From 2000 to 2001, she starred in the German TV show Die Motorrad-Cops playing convincingly the courageous and sometimes even capricious female officer Sunny Labonne. Because of the many elaborate stunts in each episode, the making of the show was expensive and when due to a general crisis the prices for TV advertising shrank, it was considered as a financial risk to continue. However, the series has been successfully released on DVD in the meantime .

Moreover, she appeared in further German TV shows such as Drei zum Verlieben, Marienhof, Der Fahnder, Alphateam, Alarm für Cobra 11, Im Namen des Gesetzes, Hallo Robbie! and Küstenwache. Her complete TV filmography is to be found on her Official Homepage (German only).
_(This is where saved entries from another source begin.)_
-- ==== Sys2Proof/Machine/Encoder.lean ====
section
/-!
DEFINITION. The image encoder: APPEND_GLYPH, DISPLAY_TEXT, DISPLAY_NUMBER and the body
`NumberBody` that COUNT_IRQ also uses (41_image_encoder.md).
-/

namespace Sys2Proof.Machine

/-- APPEND_GLYPH(c): the columns of the glyph, or nothing for an unsupported character, and then
exactly one blank column (41_image_encoder.md R112). -/
def appendGlyph (p : Params) (c : Byte) (s : State) : Flow :=
  (match fontLookup p.font c with
    | some g => pushAll p g s
    | none => .ok s).bind (push p blankColumn)

/-- APPEND_GLYPH of each character, in order. -/
def appendText (p : Params) : List Byte → State → Flow
  | [], s => .ok s
  | c :: cs, s => (appendGlyph p c s).bind (appendText p cs)

/-- The body of DISPLAY_TEXT, after its check (41_image_encoder.md R114). -/
def textBody (p : Params) (text : List Byte) (s : State) : Flow :=
  (appendText p text (beginContent s)).bind (endContent p)

/-- The code of a decimal digit: `0x30 + d` (30_encoding.md R82). -/
def digitCode (d : Nat) : Byte := 0x30 + BitVec.ofNat 8 d

/-- `EmitDigits(n)`: the digits of `n` that come before the last, by recursion, and then the last.
The first argument bounds the recursion depth (41_image_encoder.md R116). -/
def emitDigits (p : Params) : Nat → Nat → State → Flow
  | 0, _, s => .ok s
  | depth + 1, n, s =>
    let r := n % 10
    (if n - r ≠ 0 then emitDigits p depth ((n - r) / 10) s else .ok s).bind
      (appendGlyph p (digitCode r))

/-- The recursion depth of `EmitDigits` on a 32-bit value: at most 10 (41_image_encoder.md R116). -/
def maxDigits : Nat := 10

/-- `NumberBody(n)`: clear once, the digits, the blank frame once (41_image_encoder.md R115). -/
def numberBody (p : Params) (n : Word) (s : State) : Flow :=
  (emitDigits p maxDigits n.toNat (beginContent s)).bind (endContent p)

/-- DISPLAY_TEXT (41_image_encoder.md R114). -/
def displayText (p : Params) (text : List Byte) : State → Host.Outcome State Fault Refusal :=
  hostCommand 0x02 (fun _ => true) (textBody p text)

/-- DISPLAY_NUMBER (41_image_encoder.md R117). -/
def displayNumber (p : Params) (n : Word) : State → Host.Outcome State Fault Refusal :=
  hostCommand 0x03 (fun _ => true) (numberBody p n)

/-- APPEND_GLYPH as an operation of its own: it runs inside its caller's critical section
(30_encoding.md R92, 41_image_encoder.md R112; log 14). -/
def appendGlyphStep (p : Params) (c : Byte) : State → Host.Outcome State Fault Refusal :=
  takeStep 0x8B (fun _ => true) fun t => settle (appendGlyph p c t)

/-- DISPLAY_TEXT of the block at its default parameters. -/
def execDisplayText (text : List Byte) (s : State) : Host.Outcome State Fault Refusal :=
  displayText Config.params text s

/-- DISPLAY_NUMBER of the block at its default parameters. -/
def execDisplayNumber (n : Word) (s : State) : Host.Outcome State Fault Refusal :=
  displayNumber Config.params n s

/-- APPEND_GLYPH of the block at its default parameters. -/
def execAppendGlyph (c : Byte) (s : State) : Host.Outcome State Fault Refusal :=
  appendGlyphStep Config.params c s

end Sys2Proof.Machine
end

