-- ==== Sys2Proof/Machine/Ticks.lean ====
section
/-!
DEFINITION. The tick scheduler: INIT, and the countdown timer's start command, sub-tick counter and
handler (44_tick_scheduler.md).
-/

namespace Sys2Proof.Machine

/-- INIT (44_tick_scheduler.md R190). -/
def execInit (s : State) : Host.Outcome State Fault Refusal :=
  hostCommand 0x01 (fun t => !t.initDone)
    (fun t => .ok { t with initDone := true, scrEn := true }) s

/-- The statements of START_COUNTDOWN, after its check (44_tick_scheduler.md R191). -/
def beginCountdown (h : Word) (s : State) : State :=
  if h = 0 then
    { s with cdSub := 0, cdPend := false, cdHours := 0, cdState := .stopped, cdEn := false }
  else
    { s with cdSub := 0, cdPend := false, cdHours := h, cdState := .running, cdEn := true }

/-- START_COUNTDOWN (44_tick_scheduler.md R191). -/
def execStartCountdown (h : Word) (s : State) : Host.Outcome State Fault Refusal :=
  hostCommand 0x04 (fun t => t.initDone && decide (t.cdState = .idle))
    (fun t => .ok (beginCountdown h t)) s

/-- One tick of the sub-tick counter: the TICKS_PER_HOUR-th rolls over and makes the hour event
pending (44_tick_scheduler.md R193). -/
def subtick (p : Params) (s : State) : State :=
  if s.cdSub = p.ticksPerHour - 1 then setPending .countdown { s with cdSub := 0 }
  else { s with cdSub := s.cdSub + 1 }

/-- COUNT_SUBTICK (44_tick_scheduler.md R193). -/
def countSubtick (p : Params) : State → Host.Outcome State Fault Refusal :=
  takeStep 0x82 (fun t => t.cdEn) (subtick p)

/-- COUNT_SUBTICK of the block at its default parameters. -/
def execCountSubtick (s : State) : Host.Outcome State Fault Refusal := countSubtick Config.params s

/-- The hour decrement; on reaching 0 the timer stops and is disabled (44_tick_scheduler.md R194 (b),
(c)). -/
def decrementHours (s : State) : State :=
  if s.cdHours - 1 = 0 then
    { s with cdHours := s.cdHours - 1, cdState := .stopped, cdEn := false }
  else { s with cdHours := s.cdHours - 1 }

/-- The re-encode of the displayed number, `CD_HOURS / HOURS_PER_UNIT` (44_tick_scheduler.md R194). -/
def showHours (p : Params) (s : State) : Flow := numberBody p (s.cdHours / p.hoursPerUnit) s

/-- The statements of COUNT_IRQ; a fault in the re-encode ends the step before CD_PEND is cleared
(44_tick_scheduler.md R194, 90_conflicts.md C4, C10). -/
def countHandlerBody (p : Params) (s : State) : Flow :=
  (if s.cdState = .running then showHours p (decrementHours s) else .ok s).bind
    fun t => .ok (interruptReturn .countdown t)

/-- COUNT_IRQ: one critical section (44_tick_scheduler.md R194). -/
def countIrq (p : Params) : State → Host.Outcome State Fault Refusal :=
  takeStep 0x83 (fun t => t.cdPend) (atomic (countHandlerBody p))

/-- COUNT_IRQ of the block at its default parameters. -/
def execCountIrq (s : State) : Host.Outcome State Fault Refusal := countIrq Config.params s

end Sys2Proof.Machine
end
After her parental leave from June 21, 2006, Yvonne de Bark starred in Germany's popular soap opera Unter Uns acting as Dr. Pia Lassner, the local GP of the fictional Schillerallee where the show's plot is set. Her last shooting took place on June 13, 2009 for her last appearing on screen in mid-August of the same year.

In February 2008, she published her first book titled Mama-Trost-Buch – Auch andere Mütter erziehen Monster (Mom's Backup Book – Also other mothers raise monsters). Here she describes raising children while putting educational advisors to a tough test.

Twelve months later, she published her second book titled Mamas wissen mehr – das schräge Fachwissen der Mütter (Mummies know more – The cool know-how of mothers), which humorously offers a mother's comprehensive practical knowledge.

On April 11, 2010, she participated in the German version of Celebrity Come Dine with Me along with presenter Oliver Petszokat, singer Benjamin Boyce and TV show host Kelly Trump.

Yvonne de Bark and her convivant, director Raoul Heimrich, reside with their two children in Rösrath, Germany.